The committee and former VA officials allege that the agency isn’t doing enough to protect veterans’ data.
Before the June 4 hearing, letters to the Hill obtained by Federal News Radio allege VA is shortcutting its accreditations and authorizations (A&A), which previously were known as certifications and accreditations (C&A), process for its IT systems. VA’s former Chief Information Security Officer Jerry Davis alleges the agency’s process is flawed and is putting data and systems at a higher risk.
The ID Analytics report supports the allegations that veterans data is at greater risk.
The report reviewed two databases containing the personal information of more than 20 million veterans. Sources say VA has been receiving reports from ID Analytics since it lost the laptop with the data of 26 million veterans in 2006.
An email to ID Analytics asking for comment on the report was not immediately returned.
The reports showed veterans “have substantially higher alert rates than the non- veteran population.
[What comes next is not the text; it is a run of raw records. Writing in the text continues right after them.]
/-- Register rows of the block at 0x5b0000, part 0 (chapter 13). -/
def rowsHp0 : List RegRow :=
  [⟨0x5b0000, 0x4, 1, 0x4, 1, [⟨0, 4, .ro, 0x0⟩]⟩ /- HP_STATUS -/,
   ⟨0x5b0004, 0x4, 1, 0x4, 1, [⟨0, 4, .w1c, 0x0⟩, ⟨4, 4, .w1c, 0x0⟩, ⟨8, 1, .w1c, 0x0⟩, ⟨9, 1, .w1c, 0x0⟩]⟩ /- HP_EVENT -/,
   ⟨0x5b0008, 0x4, 1, 0x4, 1, [⟨0, 15, .ro, 0x0⟩]⟩ /- SUP_IRQ -/,
   ⟨0x5b000c, 0x4, 1, 0x4, 1, [⟨0, 15, .rw, 0x7fff⟩]⟩ /- SUP_IRQ_EN -/,
   ⟨0x5b0010, 0x4, 1, 0x4, 1, [⟨0, 6, .rw, 0x0⟩, ⟨6, 2, .rw, 0x0⟩]⟩ /- SUP_VEC -/,
   ⟨0x5b0020, 0x4, 4, 0x4, 1, [⟨0, 10, .ro, 0x0⟩]⟩ /- HP_DIRECT -/,
   ⟨0x5b0040, 0x4, 1, 0x4, 1, [⟨0, 32, .wo, 0x0⟩]⟩ /- HP_HALT -/,
   ⟨0x5b1000, 0x20, 1024, 0x4, 1, [⟨0, 2, .ro, 0x0⟩, ⟨2, 2, .ro, 0x0⟩, ⟨4, 1, .ro, 0x0⟩, ⟨5, 1, .ro, 0x0⟩, ⟨6, 1, .ro, 0x0⟩, ⟨7, 4, .ro, 0x3⟩, ⟨11, 5, .ro, 0x0⟩]⟩ /- CTX_CFG -/,
   ⟨0x5b1004, 0x20, 1024, 0x4, 1, [⟨0, 1, .ro, 0x0⟩, ⟨1, 1, .ro, 0x0⟩, ⟨2, 1, .ro, 0x0⟩, ⟨3, 1, .ro, 0x0⟩, ⟨4, 1, .rw, 0x0⟩, ⟨5, 1, .ro, 0x0⟩, ⟨6, 1, .ro, 0x0⟩, ⟨7, 1, .ro, 0x0⟩, ⟨8, 1, .ro, 0x0⟩, ⟨9, 1, .ro, 0x0⟩, ⟨10, 1, .ro, 0x0⟩, ⟨11, 1, .ro, 0x0⟩]⟩ /- CTX_PERM -/,
   ⟨0x5b1008, 0x20, 1024, 0x4, 1, [⟨0, 32, .ro, 0x0⟩]⟩ /- CTX_READ -/,
   ⟨0x5b100c, 0x20, 1024, 0x4, 1, [⟨0, 32, .ro, 0x0⟩]⟩ /- CTX_OWN -/,
   ⟨0x5b1010, 0x20, 1024, 0x4, 1, [⟨0, 32, .ro, 0x0⟩]⟩ /- CTX_INH -/]

/-- Register rows of the block at 0x5b0000, part 1 (chapter 13). -/
def rowsHp1 : List RegRow :=
  [⟨0x5b1014, 0x20, 1024, 0x4, 1, [⟨0, 16, .rc, 0x0⟩, ⟨16, 16, .rc, 0x0⟩]⟩ /- CTX_CNT -/,
   ⟨0x5b1018, 0x20, 1024, 0x4, 1, [⟨0, 32, .ro, 0x0⟩]⟩ /- CTX_SERVED -/,
   ⟨0x5be000, 0x4, 1024, 0x4, 1, [⟨0, 10, .ro, 0x0⟩, ⟨10, 1, .ro, 0x0⟩, ⟨11, 2, .ro, 0x0⟩, ⟨13, 11, .ro, 0x0⟩]⟩ /- OWN -/,
   ⟨0x5ba000, 0x10, 64, 0x4, 1, [⟨0, 32, .rw, 0x0⟩]⟩ /- MSIX0_ADDR_LO -/,
   ⟨0x5ba004, 0x10, 64, 0x4, 1, [⟨0, 32, .rw, 0x0⟩]⟩ /- MSIX0_ADDR_HI -/,
   ⟨0x5ba008, 0x10, 64, 0x4, 1, [⟨0, 32, .rw, 0x0⟩]⟩ /- MSIX0_DATA -/,
   ⟨0x5ba00c, 0x10, 64, 0x4, 1, [⟨0, 1, .rw, 0x1⟩]⟩ /- MSIX0_CTRL -/,
   ⟨0x5bb000, 0x4, 2, 0x4, 1, [⟨0, 32, .ro, 0x0⟩]⟩ /- MSIX0_PBA -/,
   ⟨0x5bc000, 0x10, 64, 0x4, 1, [⟨0, 32, .rw, 0x0⟩]⟩ /- MSIX1_ADDR_LO -/,
   ⟨0x5bc004, 0x10, 64, 0x4, 1, [⟨0, 32, .rw, 0x0⟩]⟩ /- MSIX1_ADDR_HI -/,
   ⟨0x5bc008, 0x10, 64, 0x4, 1, [⟨0, 32, .rw, 0x0⟩]⟩ /- MSIX1_DATA -/,
   ⟨0x5bc00c, 0x10, 64, 0x4, 1, [⟨0, 1, .rw, 0x1⟩]⟩ /- MSIX1_CTRL -/]

/-- Register rows of the block at 0x5b0000, part 2 (chapter 13). -/
def rowsHp2 : List RegRow :=
  [⟨0x5bd000, 0x4, 2, 0x4, 1, [⟨0, 32, .ro, 0x0⟩]⟩ /- MSIX1_PBA -/]

/-- Register rows of the block at 0x5c0000, part 0 (chapter 15). -/
def rowsRs0 : List RegRow :=
  [⟨0x5c0000, 0x4, 1, 0x4, 1, [⟨0, 2, .ro, 0x0⟩, ⟨2, 2, .ro, 0x0⟩, ⟨4, 2, .ro, 0x0⟩, ⟨6, 3, .ro, 0x7⟩, ⟨9, 3, .ro, 0x0⟩, ⟨12, 1, .ro, 0x0⟩, ⟨13, 1, .ro, 0x0⟩, ⟨14, 3, .ro, 0x0⟩, ⟨17, 4, .ro, 0x0⟩]⟩ /- RES_STATE -/,
   ⟨0x5c0004, 0x4, 1, 0x4, 1, [⟨0, 1, .w1c, 0x0⟩, ⟨1, 1, .w1c, 0x0⟩, ⟨2, 1, .w1c, 0x0⟩, ⟨3, 1, .w1c, 0x0⟩, ⟨4, 1, .w1c, 0x0⟩, ⟨5, 1, .w1c, 0x0⟩, ⟨6, 1, .w1c, 0x0⟩, ⟨7, 1, .w1c, 0x0⟩, ⟨8, 1, .w1c, 0x0⟩, ⟨9, 1, .w1c, 0x0⟩, ⟨10, 1, .w1c, 0x0⟩, ⟨11, 1, .w1c, 0x0⟩, ⟨12, 1, .w1c, 0x0⟩, ⟨13, 1, .w1c, 0x0⟩]⟩ /- RES_EVENT -/,
   ⟨0x5c0008, 0x4, 1, 0x4, 1, [⟨0, 1, .rw, 0x0⟩, ⟨1, 1, .rw, 0x0⟩]⟩ /- RES_CTRL -/,
   ⟨0x5c000c, 0x4, 1, 0x4, 1, [⟨0, 3, .wo, 0x0⟩]⟩ /- RES_CMD -/,
   ⟨0x5c0010, 0x4, 1, 0x4, 1, [⟨0, 2, .ro, 0x0⟩, ⟨2, 3, .ro, 0x0⟩, ⟨5, 8, .ro, 0x0⟩]⟩ /- RES_CAUSE -/,
   ⟨0x5c0014, 0x4, 1, 0x4, 1, [⟨0, 3, .ro, 0x0⟩]⟩ /- RES_HSCAUSE -/,
   ⟨0x5c0018, 0x4, 1, 0x4, 1, [⟨0, 32, .ro, 0x0⟩]⟩ /- RES_HSFT_LO -/,
   ⟨0x5c001c, 0x4, 1, 0x4, 1, [⟨0, 32, .ro, 0x0⟩]⟩ /- RES_HSFT_HI -/,
   ⟨0x5c0020, 0x4, 1, 0x4, 1, [⟨0, 10, .ro, 0x0⟩, ⟨16, 10, .rc, 0x0⟩]⟩ /- RES_TIMES -/,
   ⟨0x5c0024, 0x4, 1, 0x4, 1, [⟨0, 16, .rc, 0x0⟩, ⟨16, 16, .rc, 0x0⟩]⟩ /- RES_CNT_A -/,
   ⟨0x5c0028, 0x4, 1, 0x4, 1, [⟨0, 16, .rc, 0x0⟩, ⟨16, 16, .rc, 0x0⟩]⟩ /- RES_CNT_B -/,
   ⟨0x5c002c, 0x4, 1, 0x4, 1, [⟨0, 16, .rc, 0x0⟩, ⟨16, 16, .rc, 0x0⟩]⟩ /- RES_CNT_C -/]

/-- Register rows of the block at 0x5c0000, part 1 (chapter 15). -/
def rowsRs1 : List RegRow :=
  [⟨0x5c0030, 0x4, 1, 0x4, 1, [⟨0, 4, .ro, 0x0⟩, ⟨4, 2, .ro, 0x0⟩, ⟨6, 2, .ro, 0x0⟩]⟩ /- RES_ECCLOG -/,
   ⟨0x5c0034, 0x4, 1, 0x4, 1, [⟨0, 32, .ro, 0x0⟩]⟩ /- RES_ECCADDR -/,
   ⟨0x5c0100, 0x10, 5, 0x4, 1, [⟨0, 3, .ro, 0x3⟩, ⟨3, 3, .ro, 0x0⟩, ⟨6, 1, .ro, 0x0⟩, ⟨7, 1, .ro, 0x0⟩, ⟨8, 1, .ro, 0x0⟩]⟩ /- REF_STAT -/,
   ⟨0x5c0104, 0x10, 5, 0x4, 1, [⟨0, 20, .ro, 0x0⟩]⟩ /- REF_D01 -/,
   ⟨0x5c0108, 0x10, 5, 0x4, 1, [⟨0, 20, .ro, 0x0⟩]⟩ /- REF_D0A -/,
   ⟨0x5c010c, 0x10, 5, 0x4, 1, [⟨0, 20, .ro, 0x0⟩]⟩ /- REF_D1A -/]

/-- Register rows of the block at 0x5d0000, part 0 (chapter 16). -/
def rowsPw0 : List RegRow :=
  [⟨0x5d0000, 0x4, 1, 0x4, 1, [⟨0, 1, .ro, 0x0⟩, ⟨1, 1, .ro, 0x0⟩, ⟨2, 1, .ro, 0x0⟩, ⟨3, 3, .ro, 0x7⟩, ⟨6, 2, .ro, 0x0⟩, ⟨8, 2, .ro, 0x0⟩, ⟨10, 1, .ro, 0x0⟩]⟩ /- PWR_STATUS -/,
   ⟨0x5d0004, 0x4, 1, 0x4, 1, [⟨0, 1, .w1c, 0x0⟩, ⟨1, 1, .w1c, 0x0⟩, ⟨2, 1, .w1c, 0x0⟩, ⟨3, 1, .w1c, 0x0⟩, ⟨4, 1, .w1c, 0x0⟩, ⟨5, 1, .w1c, 0x0⟩, ⟨6, 1, .w1c, 0x0⟩, ⟨7, 1, .w1c, 0x0⟩]⟩ /- PWR_EVENT -/,
   ⟨0x5d0008, 0x4, 1, 0x4, 1, [⟨0, 3, .ro, 0x0⟩, ⟨3, 1, .ro, 0x0⟩, ⟨4, 1, .ro, 0x0⟩, ⟨5, 4, .ro, 0x0⟩]⟩ /- PWR_AOLOG -/,
   ⟨0x5d000c, 0x4, 1, 0x4, 1, [⟨0, 1, .rw, 0x0⟩, ⟨1, 8, .rw, 0x46⟩]⟩ /- PWR_BO -/,
   ⟨0x5d0010, 0x4, 1, 0x4, 1, [⟨0, 20, .ro, 0x0⟩]⟩ /- PWR_VHOLD -/,
   ⟨0x5d0014, 0x4, 1, 0x4, 1, [⟨0, 2, .wo, 0x0⟩]⟩ /- PWR_CMD -/,
   ⟨0x5d0018, 0x4, 1, 0x4, 1, [⟨0, 1, .rw, 0x1⟩, ⟨1, 1, .rw, 0x1⟩, ⟨2, 1, .rw, 0x0⟩, ⟨8, 3, .ro, 0x0⟩, ⟨11, 3, .ro, 0x0⟩]⟩ /- PWR_WAKE -/,
   ⟨0x5d001c, 0x4, 1, 0x4, 1, [⟨0, 8, .rw, 0x3c⟩]⟩ /- LD_CTRL -/,
   ⟨0x5d0020, 0x4, 1, 0x4, 1, [⟨0, 32, .ro, 0x0⟩]⟩ /- RTC_NOW_LO -/,
   ⟨0x5d0024, 0x4, 1, 0x4, 1, [⟨0, 8, .ro, 0x0⟩]⟩ /- RTC_NOW_HI -/,
   ⟨0x5d0028, 0x4, 1, 0x4, 1, [⟨0, 32, .rw, 0x0⟩]⟩ /- RTC_ALARM_LO -/,
   ⟨0x5d002c, 0x4, 1, 0x4, 1, [⟨0, 8, .rw, 0x0⟩]⟩ /- RTC_ALARM_HI -/]

/-- Register rows of the block at 0x5d0000, part 1 (chapter 16). -/
def rowsPw1 : List RegRow :=
  [⟨0x5d0030, 0x4, 1, 0x4, 1, [⟨0, 32, .ro, 0x0⟩]⟩ /- SEQ_A -/,
   ⟨0x5d0034, 0x4, 1, 0x4, 1, [⟨0, 32, .ro, 0x0⟩]⟩ /- SEQ_B -/,
   ⟨0x5d0038, 0x4, 1, 0x4, 1, [⟨0, 32, .ro, 0x0⟩]⟩ /- SEQ_LD -/,
   ⟨0x5d003c, 0x4, 1, 0x4, 1, [⟨0, 16, .ro, 0x0⟩, ⟨16, 16, .ro, 0x0⟩]⟩ /- PWR_TIMES -/,
   ⟨0x5d0040, 0x4, 1, 0x4, 1, [⟨0, 15, .rw, 0x0⟩, ⟨15, 1, .rw, 0x0⟩]⟩ /- BANK_IDX -/,
   ⟨0x5d0044, 0x4, 1, 0x4, 1, [⟨0, 32, .ro, 0x0⟩]⟩ /- BANK_DATA -/]

/-- Register rows of the block at 0x5e0000, part 0 (chapter 17). -/
def rowsRc0 : List RegRow :=
  [⟨0x5e0000, 0x4, 1, 0x4, 1, [⟨0, 1, .w1c, 0x0⟩, ⟨1, 1, .w1c, 0x0⟩, ⟨2, 1, .w1c, 0x0⟩, ⟨3, 1, .w1c, 0x0⟩, ⟨4, 1, .w1c, 0x0⟩, ⟨5, 1, .w1c, 0x0⟩, ⟨6, 1, .w1c, 0x0⟩]⟩ /- REC_EVENT -/,
   ⟨0x5e0004, 0x4, 1, 0x4, 1, [⟨0, 17, .ro, 0x0⟩, ⟨17, 1, .ro, 0x0⟩, ⟨18, 1, .ro, 0x0⟩, ⟨19, 13, .ro, 0x0⟩]⟩ /- CV_STATUS -/,
   ⟨0x5e0008, 0x4, 1, 0x4, 1, [⟨0, 32, .ro, 0x0⟩]⟩ /- CV_DROPPED -/,
   ⟨0x5e000c, 0x4, 1, 0x4, 1, [⟨0, 16, .rw, 0x0⟩, ⟨16, 4, .rw, 0x0⟩]⟩ /- CV_IDX -/,
   ⟨0x5e0010, 0x4, 1, 0x4, 1, [⟨0, 32, .ro, 0x0⟩]⟩ /- CV_DATA -/,
   ⟨0x5e0014, 0x4, 1, 0x4, 1, [⟨0, 32, .wo, 0x0⟩]⟩ /- CV_ERASE -/,
   ⟨0x5e0018, 0x4, 1, 0x4, 1, [⟨0, 16, .rc, 0x0⟩]⟩ /- CV_QLOST -/,
   ⟨0x5e0020, 0x4, 1, 0x4, 1, [⟨0, 32, .ro, 0x0⟩]⟩ /- MU_WRITTEN -/,
   ⟨0x5e0024, 0x4, 1, 0x4, 1, [⟨0, 1, .rw, 0x0⟩]⟩ /- MU_CTRL -/,
   ⟨0x5e0028, 0x4, 1, 0x4, 1, [⟨0, 12, .rw, 0x0⟩, ⟨12, 3, .rw, 0x0⟩]⟩ /- MU_IDX -/,
   ⟨0x5e002c, 0x4, 1, 0x4, 1, [⟨0, 32, .ro, 0x0⟩]⟩ /- MU_DATA -/,
   ⟨0x5e0030, 0x4, 1, 0x4, 1, [⟨0, 16, .rc, 0x0⟩]⟩ /- MU_SKIP -/]

/-- Register rows of the block at 0x5e0000, part 1 (chapter 17). -/
def rowsRc1 : List RegRow :=
  [⟨0x5e0040, 0x4, 1, 0x4, 1, [⟨0, 10, .rw, 0x0⟩]⟩ /- TAG_IDX -/,
   ⟨0x5e0044, 0x4, 1, 0x4, 1, [⟨0, 32, .rw, 0x0⟩]⟩ /- TAG_DATA -/,
   ⟨0x5e0048, 0x4, 1, 0x4, 1, [⟨0, 32, .ro, 0x0⟩]⟩ /- TAG_WCOUNT -/,
   ⟨0x5e0100, 0x4, 1, 0x4, 1, [⟨0, 1, .rw, 0x0⟩, ⟨1, 1, .wo, 0x0⟩]⟩ /- PMC_CTRL -/,
   ⟨0x5e0104, 0x4, 1, 0x4, 1, [⟨0, 32, .w1c, 0x0⟩]⟩ /- PMC_OVF_LO -/,
   ⟨0x5e0108, 0x4, 1, 0x4, 1, [⟨0, 32, .w1c, 0x0⟩]⟩ /- PMC_OVF_HI -/,
   ⟨0x5e0200, 0x10, 64, 0x4, 1, [⟨0, 10, .rw, 0x0⟩, ⟨10, 1, .rw, 0x0⟩, ⟨11, 1, .rw, 0x0⟩, ⟨12, 1, .rw, 0x0⟩]⟩ /- PMC_CFG -/,
   ⟨0x5e0204, 0x10, 64, 0x4, 1, [⟨0, 32, .ro, 0x0⟩]⟩ /- PMC_LO -/,
   ⟨0x5e0208, 0x10, 64, 0x4, 1, [⟨0, 8, .ro, 0x0⟩]⟩ /- PMC_HI -/,
   ⟨0x5e0600, 0x4, 1, 0x4, 1, [⟨0, 8, .rw, 0x0⟩, ⟨8, 1, .rw, 0x0⟩, ⟨9, 1, .rw, 0x0⟩, ⟨10, 6, .rw, 0x0⟩, ⟨16, 1, .rw, 0x0⟩]⟩ /- SMP_CTRL -/,
   ⟨0x5e0604, 0x4, 1, 0x4, 1, [⟨0, 16, .rw, 0x400⟩]⟩ /- SMP_PERIOD -/,
   ⟨0x5e0608, 0x4, 1, 0x4, 1, [⟨0, 11, .ro, 0x0⟩, ⟨11, 1, .ro, 0x0⟩]⟩ /- SMP_COUNT -/]

/-- Register rows of the block at 0x5e0000, part 2 (chapter 17). -/
def rowsRc2 : List RegRow :=
  [⟨0x5e1000, 0x10, 1024, 0x4, 4, [⟨0, 32, .ro, 0x0⟩]⟩ /- SMP_BUF -/]

/-- The rows of the block that holds address `a` (Table 18.1). -/
def rowsAt (a : Nat) : List RegRow :=
  if a < 0x400000 then rowsCw0 ++ rowsCw1
  else if a < 0x408000 then rowsGl0 ++ rowsGl1 ++ rowsGl2
  else if a < 0x409000 then rowsBb0 ++ rowsBb1
  else if a < 0x40c000 then rowsMp0 ++ rowsMp1
  else if a < 0x410000 then rowsLg0 ++ rowsLg1
  else if a < 0x420000 then rowsTb0 ++ rowsTb1
  else if a < 0x460000 then rowsGch0 ++ rowsGch1
  else if a < 0x470000 then rowsPo0 ++ rowsPo1 ++ rowsPo2 ++ rowsPo3
  else if a < 0x480000 then rowsOt0 ++ rowsOt1
  else if a < 0x520000 then rowsLe0
  else if a < 0x530000 then rowsVd0 ++ rowsVd1 ++ rowsVd2 ++ rowsVd3 ++ rowsVd4
  else if a < 0x540000 then rowsLk0 ++ rowsLk1
  else if a < 0x580000 then rowsLp0 ++ rowsLp1 ++ rowsLp2 ++ rowsLp3
  else if a < 0x590000 then rowsLs0 ++ rowsLs1
  else if a < 0x5a0000 then rowsFi0 ++ rowsFi1
  else if a < 0x5b0000 then rowsBp0 ++ rowsBp1 ++ rowsBp2 ++ rowsBp3
  else if a < 0x5c0000 then rowsHp0 ++ rowsHp1 ++ rowsHp2
  else if a < 0x5d0000 then rowsRs0 ++ rowsRs1
  else if a < 0x5e0000 then rowsPw0 ++ rowsPw1
  else if a < 0x600000 then rowsRc0 ++ rowsRc1 ++ rowsRc2
  else []

end Sys2Proof.Machine
end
This indicates a higher level of activity in the marketplace for the veteran population, which could indicate higher risk of identity misuse.”
ID Analytics found credit card fraud is the most common way the criminals use the stolen identity.
ID Analytics also recommended VA take eight steps including reviewing log files to see if employees are stealing identities and selling them to criminals, investigate VA facilities within 20 miles of reported misuse and compare the data of veterans who say they were victims of identity theft with data provided in the report, and provide any matches with a higher degree of protection.
The company suggested to VA that it consider offering “individualized assistance to affected veterans,” which could include credit monitoring, identity monitoring, fraud alerts or credit freezes.
The House committee staff member didn’t say what the next steps chairman Jeff Miller (R-Fla.) would take to ensure VA is doing more to protect the data of veterans.